**WHAT THE TASK ASKS:** Repeat verbatim, and only, the lines of the data below, beginning at the line that contains "s) (natLe (sessionNumber s i) 4)" and stopping after the line that contains "op := 0x051B".

**STORED DATA:**
-- ==== Sys2Proof/Machine/Reserved.lean ====
section
/-!
DEFINITION. The reserved region of the pool (03 R67): the schedule store with its images, the trace region and crash staging. Their
bytes are bytes of the pool, under parity, scrub and rebuild; their accesses are of class 2 (04 R101; 18 R416; log entry 55).
-/

namespace Sys2Proof.Machine

open Sys2Proof

/-- The base of the trace region (03 R67). -/
def traceBase (s : State) : Nat := s.reservedBase + 8 * 2 ^ 30
/-- The base of crash staging (03 R67). -/
def crashBase (s : State) : Nat := s.reservedBase + 12 * 2 ^ 30

/-- Bytes of the schedule store (07 R169; 03 R67). -/
def schedStore : Nat := 8 * 2 ^ 30

/-- The part of a byte string that stands at `off`, `n` bytes long, where the string stands in ranges one after another. -/
def subRanges : List (Nat × Nat) → Nat → Nat → List (Nat × Nat)
  | [], _, _ => []
  | (a, k) :: r, off, n =>
    if n = 0 then [] else
    if k ≤ off then subRanges r (off - k) n
    else (a + off, min n (k - off)) :: subRanges r 0 (n - min n (k - off))

/-- Free ranges of the store for `n` bytes from an offset up; `used` are the ranges of loaded images, and the first argument bounds
the steps. -/
def freeFrom (used : List (Nat × Nat)) : Nat → Nat → Nat → List (Nat × Nat)
  | 0, _, _ => []
  | f + 1, o, n =>
    if n = 0 || schedStore ≤ o then [] else
    match used.find? (fun u => u.1 ≤ o && o < u.1 + u.2) with
    | some u => freeFrom used f (u.1 + u.2) n
    | none =>
      let k := min n ((used.foldl (fun m u => if o < u.1 then min m u.1 else m) schedStore) - o)
      (o, k) :: freeFrom used f (o + k) (n - k)

/-- Where the store takes an image of `n` bytes: its lowest free bytes, as offsets in the store (DESIGN CHOICE, log entry 55). -/
def storePlace (s : State) (n : Nat) : List (Nat × Nat) :=
  let used := s.scheds.flatMap (fun x => x.2.place)
  freeFrom used (2 * used.length + 2) 0 n

/-- Ranges of the store as ranges of data space. -/
def storeRanges (s : State) (ps : List (Nat × Nat)) : List (Nat × Nat) := ps.map (fun x => (s.reservedBase + x.1, x.2))

/-- Bytes of the reserved region as its readers find them; those of a line that cannot be read are free (log entry 55). -/
def readRanges (s : State) (ps : List (Nat × Nat)) (n : Nat) : Bytes × State :=
  let (g, s) := readPortions s demand 0 (ps.flatMap (fun x => linePortions x.1 x.2))
  if g.status = stOk then (g.bytes, s)
  else (g.parts.foldl (fun b x => putBytes b x.1 x.2) ((List.range n).map (Config.lostByte s.free)), drawn s)

/-- The ranges of an overlay's source in the loaded image (04 R101). -/
def overlayRanges (s : State) (g : Sched) (p : Nat) (o : Overlay) : List (Nat × Nat) :=
  storeRanges s (subRanges g.place (streamOffset g.image p + 64 * o.source) (64 * o.count))

/-- The bundles that an overlay brings into instruction memory, from its bytes (04 R101). -/
def placeBundles (m : Tab (BitVec 512)) (o : Overlay) (b : Bytes) : Tab (BitVec 512) :=
  foldRange 0 o.count m (fun m i => tput m (o.target + i) (BitVec.ofNat 512 (field b (64 * i) 64)))

/-- The ranges of `k` slots of a region slice from slot `i` on (18 R416: a ring). -/
def slotRanges (s : State) (x : Stream) (i k : Nat) : List (Nat × Nat) :=
  let a := traceBase s + x.sliceOff
  let first := min k (x.slotCount - i)
  [(a + 32 * i, 32 * first), (a, 32 * (k - first))].filter (fun r => r.2 != 0)

/-- The oldest `k` queued records of a stream go into the slots of its region slice (18 R416). -/
def writeSlots (s : State) (n k : Nat) : State :=
  let x := s.stream n
  let rs := x.queue.take k
  let (_, s) := writePieces s demand (slotRanges s x x.writeIdx rs.length) (rs.flatMap (·.bytes))
  s.updStream n (fun y => { y with queue := y.queue.drop k, writeIdx := if x.slotCount = 0 then 0 else (x.writeIdx + rs.length) % x.slotCount })

end Sys2Proof.Machine
end

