-- ==== Sys2Proof/Machine/Sessions.lean ====
section
/-!
DEFINITION. Sessions, their keys and generations, key establishment, queue pairs, the endpoint, forwarding and local-ID
tables, and jobs (12 R272, R285 to R292, R295, R296, R299, R305).
-/

namespace Sys2Proof.Machine

open Sys2Proof

/-- A session state's code (12 R287). -/
def SessState.code : SessState → Nat
  | .unassigned => 1 | .closed => 2 | .keying => 3 | .opened => 4

/-- A session's number (12 R286). -/
def sessionNumber (s : State) (i : Nat) : Nat := i + (s.session i).gen.toNat * 65536

/-! ### Requests that fail -/

/-- A host move's request fails: the first failure is the descriptor's status. Where `skip` gives the request's bytes the
move goes on after them; otherwise it is over (04 R92, R94). -/
def moverFail (s : State) (p mv status : Nat) (skip : Option Nat) : State :=
  if p ≥ 16 then s else
  s.updEngine p (fun e => { e with movers := tupd e.movers {} mv (fun m => { m with queue := match m.queue with
    | d :: r =>
      { d.meets status with done := d.done + skip.getD 0, phase := if skip.isSome then 0 else 4 } :: r
    | [] => [] }) })

/-- The pending SESSION_OPEN of a session ends (12 R287). -/
def finishOpen (s : State) (i status : Nat) : State :=
  match pendingOf s (fun p => p.opcode == 0x051A && p.objId == i) with
  | some p => finish s p status s.ct (if status = stOk then natLe (sessionNumber s i) 4 else [])
  | none => s

/-- A request of the part on a session that leaves OPEN completes with FAULT (12 R288). -/
def failOut (s : State) (o : Outstanding) : State :=
  match o.kind with
  | .hostRead p mv _ _ _ _ | .hostWrite p mv _ _ _ | .translate p mv _ _ => moverFail s p mv stFault none
  | .pageRequest p mv _ => moverFail (if p < 16 then creditPause s p mv else s) p mv stFault none
  | _ => s

/-! ### Generations (12 R286) -/

/-- The generation that an index has reached. -/
def genNow (s : State) (i : Nat) : BitVec 16 := tgetD s.aon.sessGens s.aon.genBase i
/-- The next generation: it skips 0. -/
def nextGen (g : BitVec 16) : BitVec 16 := if g + 1 = 0 then 1 else g + 1
/-- An index takes its next generation. -/
def stepGen (s : State) (i : Nat) : State :=
  let g := nextGen (genNow s i)
  (s.updAon (fun a => { a with sessGens := tput a.sessGens i g })).updSession i (fun x => { x with gen := g })

/-! ### Leaving OPEN and KEYING (12 R287, R288) -/

/-- A session's transport state as an open finds it; its running totals go on (18 R407). -/
def Session.fresh (x : Session) : Session :=
  { x with nextSeq := 0, nextTag := 0, issued := 0, h := none, seen := [], keys := none, phase1 := [], lastCut := none, cleanResponses := 0 }

/-- An UNASSIGNED session: nothing is left but its running totals (18 R407). -/
def Session.left (x : Session) : Session := { timeouts := x.timeouts, discarded := x.discarded }

/-- A role slot waits in KEYING with a generation, as a responder (12 R287). -/
def slotWaits (s : State) (i : Nat) (gen : BitVec 16) : State :=
  s.updSession i (fun x => { x.fresh with st := .keying, priv := true, initiate := false, ctx := none, peer := 0, peerSession := 0, gen := gen })

/-- A role slot returns to KEYING with its generation increased by one (12 R287). -/
def roleSlotWaits (s : State) (i : Nat) : State := slotWaits (stepGen s i) i (genNow (stepGen s i) i)

/-- A session leaves OPEN or KEYING: its requests fail, its keys are erased, its agents die, the role sessions and trace
streams bound to it end (12 R287, R288; 02 R43; 14 R340; 18 R418). -/
def leaveSession (s : State) (i : Nat) (next : SessState) : State :=
  let num := BitVec.ofNat 32 (sessionNumber s i)
  let mine := s.outstanding.filter (fun o => o.session == i)
  let s := mine.foldl failOut { s with outstanding := s.outstanding.filter (fun o => o.session != i) }
  let s := foldKeys (tkeys s.agents (fun a g => a < 64 && g.session == i)) s (fun s a => declareDead s a 4)
  let s := (s.auth.sessions.filter (fun r => r.binding == num)).foldl (fun s r => endRoleSession s r.id) s
  let s := { s with reasms := s.reasms.filter (fun r => r.session != i), xcache := s.xcache.filter (fun e => e.session != i)
                    drains := s.drains.filter (fun d => d.flushCtx.isSome || d.session != i)
                    streams := tmap s.streams (fun _ x => if x.toSession && x.session % 65536 = i && x.st == .running then { x with st := .stopped } else x) }
  if isRoleSlot i then roleSlotWaits s i
  else s.updSession i (fun x => { x with st := next, keys := none, phase1 := [] })

/-- A key exchange ends without success: the session is CLOSED and its COMPLETION written (12 R287, R290). -/
def failExchange (s : State) (i status : Nat) : State := finishOpen (leaveSession s i .closed) i status

/-- A session becomes UNASSIGNED with its context (12 R287). -/
def unassignSession (s : State) (i : Nat) : State :=
  let x := s.session i
  let s := if x.st == .opened || x.st == .keying then leaveSession s i .closed else s
  let s := if x.st == .keying then finishOpen s i stTimeout else s
  s.updSession i (·.left)

/-- KEY_WAIT has passed for a session that keys; a role slot waits without end (12 R287). -/
def keyWaitOver (s : State) (i : Nat) : Bool :=
  let x := s.session i
  x.st == .keying && !isRoleSlot i && x.keyDeadline ≤ s.now

/-- A KEY_WAIT that has passed is taken up before a command that names the session (02 R53). -/
def settleKeyWait (s : State) (i : Nat) : State := if keyWaitOver s i then failExchange s i stTimeout else s

/-- The sessions of a range that a command names are settled. -/
def sessionsFirst (n : Req → Nat) (q : Req) (s : State) : State :=
  foldKeys (tkeys s.sessions (fun k x => x.st == .keying && q.arg 20 2 ≤ k && k < q.arg 20 2 + n q)) s settleKeyWait

/-! ### Session commands (12 R305) -/

/-- BAD_STATE of a session. -/
def badSession (s : State) (i : Nat) : Reply := badState 3 (s.session i).st.code

/-- SESSION_ASSIGN. -/
def cmdSessionAssign : Cmd where
  op := 0x0518
  issuers := operatorOnly
  changes := always
  before := sessionsFirst (·.arg 22 2)
  body := fun q s =>
    let i := q.arg 20 2
    let n := q.arg 22 2
    let c := q.arg 24 2
    match q.firstBad [(20, 6)] [(20, i < 64), (22, n = 0 || i + n > 65536), (24, c > 1023)] with
    | some b => badAt b
    | none =>
      if (s.ctx c).st == .none then badState 1 1
      else if (s.ctx c).st == .ending then badState 1 4
      else match (rangeFrom i n).find? (fun k => (s.session k).st != .unassigned) with
        | some k => badSession s k
        | none => .done (foldKeys (rangeFrom i n) s (fun s k => zeroBlock (s.updSession k (fun x => { x.left with st := .closed, ctx := some c, gen := genNow s k })) .session k c)) [] []

/-- SESSION_ASSIGN. -/
def execSessionAssign (m : Fin 1029) (s : State) : Host.Outcome State Fault Refusal := serve m cmdSessionAssign s

/-- SESSION_RELEASE. -/
def cmdSessionRelease : Cmd where
  op := 0x0519
  issuers := operatorOnly
  changes := always
  lock := fun q => some (3, q.arg 20 2)
  span := fun q => q.arg 22 2
  before := sessionsFirst (·.arg 22 2)
  body := fun q s =>
    let i := q.arg 20 2
    let n := q.arg 22 2
    match q.firstBad [(20, 4)] [(20, i < 64), (22, n = 0 || i + n > 65536)] with
    | some b => badAt b
    | none => match (rangeFrom i n).find? (fun k => (s.session k).st != .closed) with
      | some k => badSession s k
      | none => .done { s with sessions := tmap s.sessions (fun k x => if i ≤ k && k < i + n then x.left else x) } [] []

/-- SESSION_RELEASE. -/
def execSessionRelease (m : Fin 1029) (s : State) : Host.Outcome State Fault Refusal := serve m cmdSessionRelease s

/-- The session of SESSION_OPEN, SESSION_CLOSE and SESSION_STATUS. -/
def sessionObj (q : Req) : Nat × Nat := (3, q.arg 20 2)

/-- A tenant names a session that is not its own (12 R305). -/
def notOwnSession (s : State) (q : Req) (i : Nat) : Bool := match q.party with | .tenant c => (s.session i).ctx != some c | _ => false

/-- What SESSION_OPEN sets (12 R305). -/
def openWith (s : State) (q : Req) (i : Nat) : State :=
  let flags := q.arg 22 1
  (stepGen s i).updSession i (fun x =>
    { x.fresh with priv := bit flags 0, initiate := bit flags 0 && bit flags 1, peerKeySlot := q.arg 23 1, peer := BitVec.ofNat 24 (q.arg 24 3), localIdx := q.arg 27 1
                   peerSession := BitVec.ofNat 32 (q.arg 28 4), timeoutNs := if q.arg 32 4 = 0 then 50000 else q.arg 32 4, window := q.arg 36 2, w := q.arg 36 2
                   keyDeadline := s.now + msNs (if q.arg 38 2 = 0 then 1000 else q.arg 38 2) })

/-- The hash of 12 R290. -/
def hashOf (b : Bytes) : Bytes := Config.shake256 b 32

/-- The phase 1 payload of a session that initiates (12 R290). -/
def phase1Payload (s : State) (i : Nat) : Bytes :=
  let x := s.session i
  let b := natLe (sessionNumber s i) 4 ++ padTo (Config.mlkemKey x.kemSeed) 1184 ++ natLe (Config.nonce (x.kemSeed + 1)).toNat 32
  b ++ padTo (Config.mldsaSign s.dev.identityKey (hashOf (b ++ natLe (localOfSession s x).toNat 3 ++ natLe x.peer.toNat 3))) 3309

/-- An initiating session sends phase 1 (12 R290). -/
def startExchange (s : State) (i : Nat) : State :=
  let s := { s.updSession i (fun x => { x with kemSeed := s.free }) with free := s.free + 2 }
  let p := phase1Payload s i
  (issueRequest (s.updSession i (fun x => { x with phase1 := p })) i .keyExchange 0x39 0 1 0 p).2

/-- An initiating session in KEYING awaits no answer: its KEY_EXCHANGE could not be sent. -/
def exchangeStuck (s : State) (i : Nat) : Bool :=
  (s.session i).st == .keying && (s.session i).initiate && !s.outstanding.any (fun o => o.session == i)

/-- A KEY_EXCHANGE for which the part has no route completes at once with FAULT, which ends its exchange (12 R285, R287; log entry 68). -/
def endStuck (s : State) (i : Nat) : State := if exchangeStuck s i then failExchange s i stFault else s

/-- SESSION_OPEN. -/
def cmdSessionOpen : Cmd where
  op := 0x051A
  issuers := operatorTenant
  changes := always
  obj := sessionObj
  before := sessionsFirst (fun _ => 1)
  after := fun q s => endStuck s (q.arg 20 2)
  body := fun q s =>
    let i := q.arg 20 2
    let x := s.session i
    let priv := bit (q.arg 22 1) 0
    let wait := q.arg 38 2
    match q.firstBad [(20, 20)] [(20, isRoleSlot i && !tenantOnly q.party), (22, q.arg 22 1 ≥ 4), (23, q.arg 23 1 ≥ 16), (27, q.arg 27 1 ≥ 16)
        , (32, !(q.arg 32 4 = 0 || (1000 ≤ q.arg 32 4 && q.arg 32 4 ≤ 100000000))), (36, !(1 ≤ q.arg 36 2 && q.arg 36 2 ≤ 256))
        , (38, !(wait = 0 || (10 ≤ wait && wait ≤ 60000)))] with
    | some b => badAt b
    | none =>
      if notOwnSession s q i then denied
      else if priv && x.ctx.any (fun c => (tget? (s.ctx c).peerKeys (q.arg 23 1)).isNone) then badAt 23
      else if q.arg 27 1 ≥ s.locals.length then badAt 27
      else if x.st != .closed then badSession s i
      else
        let s := openWith s q i
        if priv then
          let s := s.updSession i (fun x => { x with st := .keying })
          .pend (if (s.session i).initiate then startExchange s i else s) (natLe (sessionNumber s i) 4)
        else .done (s.updSession i (fun x => { x with st := .opened })) (natLe (sessionNumber s i) 4) []

/-- SESSION_OPEN. -/
def execSessionOpen (m : Fin 1029) (s : State) : Host.Outcome State Fault Refusal := serve m cmdSessionOpen s

/-- SESSION_CLOSE. -/
def cmdSessionClose : Cmd where
  op := 0x051B
  issuers := operatorTenant
  changes := always
  lock := fun q => some (sessionObj q)
  before := sessionsFirst (fun _ => 1)
  blocked := fun q s => s.pendings.any (fun p => p.meets q.owes && !(p.opcode == 0x051A && !isHeld s p))
  body := fun q s =>
    let i := q.arg 20 2
    match q.firstBad [(20, 2)] [(20, isRoleSlot i && !tenantOnly q.party)] with
    | some b => badAt b
    | none =>
      if notOwnSession s q i then denied else
      match (s.session i).st with
      | .opened => .done (leaveSession s i .closed) [] []
      | .keying => .done (failExchange s i stTimeout) [] []
      | _ => badSession s i

/-- SESSION_CLOSE. -/
def execSessionClose (m : Fin 1029) (s : State) : Host.Outcome State Fault Refusal := serve m cmdSessionClose s

/-- SESSION_STATUS. -/
def cmdSessionStatus : Cmd where
  op := 0x051C
  issuers := operatorTenant
  before := sessionsFirst (fun _ => 1)
  blocked := neverBlocked
  query := true
  body := fun q s =>
    let i := q.arg 20 2
    match q.firstBad [(20, 2)] [] with
    | some b => badAt b
    | none =>
      if notOwnSession s q i then denied else
      let x := s.session i
      .done s (natLe x.st.code 1 ++ natLe (b2n x.priv 0) 1 ++ natLe x.window 2 ++ natLe (sessionNumber s i) 4 ++ natLe ((x.h.map (·.toNat)).getD 0) 4 ++ natLe x.timeouts 4
        ++ natLe x.discarded 4) []

/-- SESSION_STATUS. -/
def execSessionStatus (m : Fin 1029) (s : State) : Host.Outcome State Fault Refusal := serve m cmdSessionStatus s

**PROBLEM SOLUTION:**
          .pend (if (s.session i).initiate then startExchange s i else s) (natLe (sessionNumber s i) 4)
        else .done (s.updSession i (fun x => { x with st := .opened })) (natLe (sessionNumber s i) 4) []

/-- SESSION_OPEN. -/
def execSessionOpen (m : Fin 1029) (s : State) : Host.Outcome State Fault Refusal := serve m cmdSessionOpen s

/-- SESSION_CLOSE. -/
def cmdSessionClose : Cmd where
  op := 0x051B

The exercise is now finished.